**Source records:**
-- ==== Sys2Proof/Machine/Ops.lean ====
section
/-! DEFINITION. The named operations over the state: units, dictionary values, time, events, storage reads and writes with
their codes, register writes, taking a trap and returning from one. -/

namespace Sys2Proof.Machine

/-! ### Units and values -/

/-- Engine g. -/
def State.engine (s : State) (g : Nat) : Engine := tget Engine.reset s.engines g

/-- Engine g replaced. -/
def State.setEngine (s : State) (g : Nat) (e : Engine) : State := { s with engines := tput Engine.reset g e s.engines }

/-- Pipeline of engine g. -/
def State.core (s : State) (g : Nat) : Core := (s.engine g).core

/-- Pipeline of engine g replaced. -/
def State.setCore (s : State) (g : Nat) (c : Core) : State := s.setEngine g { s.engine g with core := c }

/-- Token unit of engine g. -/
def State.tu (s : State) (g : Nat) : TokenUnit := (s.engine g).tu

/-- Token unit of engine g replaced. -/
def State.setTu (s : State) (g : Nat) (t : TokenUnit) : State := s.setEngine g { s.engine g with tu := t }

/-- Cluster c. -/
def State.cluster (s : State) (c : Nat) : Cluster := tget Cluster.reset s.clusters c

/-- Cluster c replaced. -/
def State.setCluster (s : State) (c : Nat) (x : Cluster) : State := { s with clusters := tput Cluster.reset c x s.clusters }

/-- Flight f. -/
def State.flight (s : State) (f : Nat) : Flight := tget Flight.reset s.flights f

/-- Flight f replaced. -/
def State.setFlight (s : State) (f : Nat) (x : Flight) : State := { s with flights := tput Flight.reset f x s.flights }

/-- Domain d. -/
def State.domain (s : State) (d : Nat) : Domain := tget Domain.reset s.domains d

/-- Domain d replaced. -/
def State.setDomain (s : State) (d : Nat) (x : Domain) : State := { s with domains := tput Domain.reset d x s.domains }

/-- Peer port p. -/
def State.port (s : State) (p : Nat) : Port := tget Port.reset s.ports p

/-- Peer port p replaced. -/
def State.setPort (s : State) (p : Nat) (x : Port) : State := { s with ports := tput Port.reset p x s.ports }

/-- Committed value of an object or counter. -/
def State.obj (s : State) (ix sub : Nat) : Nat := tget (objDefault (256 * ix + sub)) s.objs (256 * ix + sub)

/-- Value of an object or counter set. -/
def State.setObj (s : State) (ix sub v : Nat) : State :=
  { s with objs := tput (objDefault (256 * ix + sub)) (256 * ix + sub) v s.objs }

/-- A saturating counter of w bits raised by 1. -/
def State.bump (s : State) (w ix sub : Nat) : State := s.setObj ix sub (satInc w (s.obj ix sub))

/-- An engine counter of Table 16.10 raised by n: it wraps at 2^48, sets its overflow bit, and asks for vector 3 where enabled;
the second component says whether the vector is asked for (R325). -/
def State.count (s : State) (g sub n : Nat) : State × Bool :=
  let v := s.obj (0x3200 + g) sub
  let c := v % 2 ^ 48 + n
  let beyond := if c < 2 ^ 48 then v / 2 ^ 48 % 2 else 1
  (s.setObj (0x3200 + g) sub (c % 2 ^ 48 + beyond * 2 ^ 48), decide (2 ^ 48 ≤ c) && s.obj (0x3200 + g) 0x20 == 1)

/-- Nanoseconds of the time base: bits [79:16] of Table 13.4 (R264). -/
def State.now (s : State) : Nat := (s.time.value.extractLsb' 32 64).toNat

/-- Stamp in units of 2⁻¹⁶ ns, bits [79:0] of Table 13.4. -/
def State.stamp (s : State) : Nat := (s.time.value.extractLsb' 16 80).toNat

/-- The class whose queue the collector serves next: the first after the one served last that holds an event (R298). -/
def Collector.nextClass (c : Collector) : Option Nat :=
  ((List.range 30).map (fun i => (c.turn + 1 + i) % 30)).find? (fun k => !(tget [] c.queues k).isEmpty)

/-- An event as the collector takes it at `now`: one whose stamp has closed meanwhile, as its queue was backed up, is handled under its
own new stamp (R298). -/
def Event.arrived (e : Event) (now closed : Nat) : Event :=
  if e.close < closed then { e with late := true, close := max now closed } else e

/-- The collector takes one event from its queues (R298). -/
def Collector.takeOne (c : Collector) (now : Nat) : Collector :=
  match c.nextClass with
  | none => c
  | some k =>
    { c with queues := tput [] k ((tget [] c.queues k).drop 1) c.queues,
             taken := c.taken ++ ((tget [] c.queues k).take 1).map (fun e => e.arrived now c.closed), turn := k }

/-- One nominal nanosecond of the time base: its value rises by 2³² + c units (R264), and the collector takes one event (R298;
assumption 2). -/
def State.idle (s : State) : State :=
  { s with time := { s.time with value := s.time.value + BitVec.ofInt 96 (2 ^ 32 + s.time.c) }, col := s.col.takeOne s.now }

/-- The next free value's number (assumption 5), and the state that has used it. -/
def State.fresh (s : State) : Nat × State := (s.free, { s with free := s.free + 1 })

/-- An output sent. -/
def State.put (s : State) (o : Output) : State := { s with outbox := s.outbox ++ [o] }

/-- The message of vector v: the data of its table entry, written to the address there (R336). -/
def HostIf.message (h : HostIf) (v : Nat) : Output :=
  .msix v (BitVec.ofNat 64 (tget 0 h.msix (4 * v) + 2 ^ 32 * tget 0 h.msix (4 * v + 1))) (BitVec.ofNat 32 (tget 0 h.msix (4 * v + 2)))

/-- MSI-X vector v sent at most once per tick, or its pending bit set when masked (R340). -/
def State.vector (s : State) (v : Nat) : State :=
  let h := s.host
  if h.unmasked.getLsbD v then
    if tget 0 h.sentTick v = s.now / 1000 + 1 then s
    else { s with host := { h with sentTick := tput 0 v (s.now / 1000 + 1) h.sentTick }, outbox := s.outbox ++ [h.message v] }
  else { s with host := { h with pendingBits := h.pendingBits ||| (1#64 <<< v) } }

/-- An engine counter raised by 1, with its wrap interrupt (R325). -/
def State.tick1 (s : State) (g sub : Nat) : State :=
  let (s', w) := s.count g sub 1
  if w then s'.vector 3 else s'

/-- A device state entered, with vector 12 when it changes (Table 17.4). -/
def State.enterDev (s : State) (d : DevState) : State := if s.dev = d then s else { s with dev := d }.vector 12

/-- A flight state entered, with vector 16 + f when it changes; a change into or out of IDLE fails a pending commit that names
the flight (R331). -/
def State.enterFlight (s : State) (f : Nat) (st : FState) : State :=
  let x := s.flight f
  if x.state = st then s else
    let idle := x.state = .idle ∨ st = .idle
    let s := s.setFlight f { x with state := st }
    let named := s.txn.point
    let s := if idle ∧ s.txn.status = 3 ∧ 2 ^ 63 ≤ named ∧ named / 2 ^ 48 % 32 = f then { s with txn := { s.txn with flightChanged := true } } else s
    s.vector (16 + f)

/-! ### Device, clusters, flights -/

/-- Device ID, if bits [9:4] are known (R22, R248). -/
def State.deviceId (s : State) : Option Nat :=
  let hi := if s.obj 0x2C00 2 = 0 then (if s.obj 0x2C00 3 = 0xFF then none else some (s.obj 0x2C00 3)) else s.upperId.map (·.toNat)
  hi.map (fun h => 16 * h + s.straps.devid.toNat)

**TASK TO COMPLETE:** The entries above hold a line with "def State.bump (s" and a later line with "the second component". Write out exactly those lines and all lines between, nothing more.

**TASK OUTPUT:**
def State.bump (s : State) (w ix sub : Nat) : State := s.setObj ix sub (satInc w (s.obj ix sub))

/-- An engine counter of Table 16.10 raised by n: it wraps at 2^48, sets its overflow bit, and asks for vector 3 where enabled;
the second component says whether the vector is asked for (R325). -/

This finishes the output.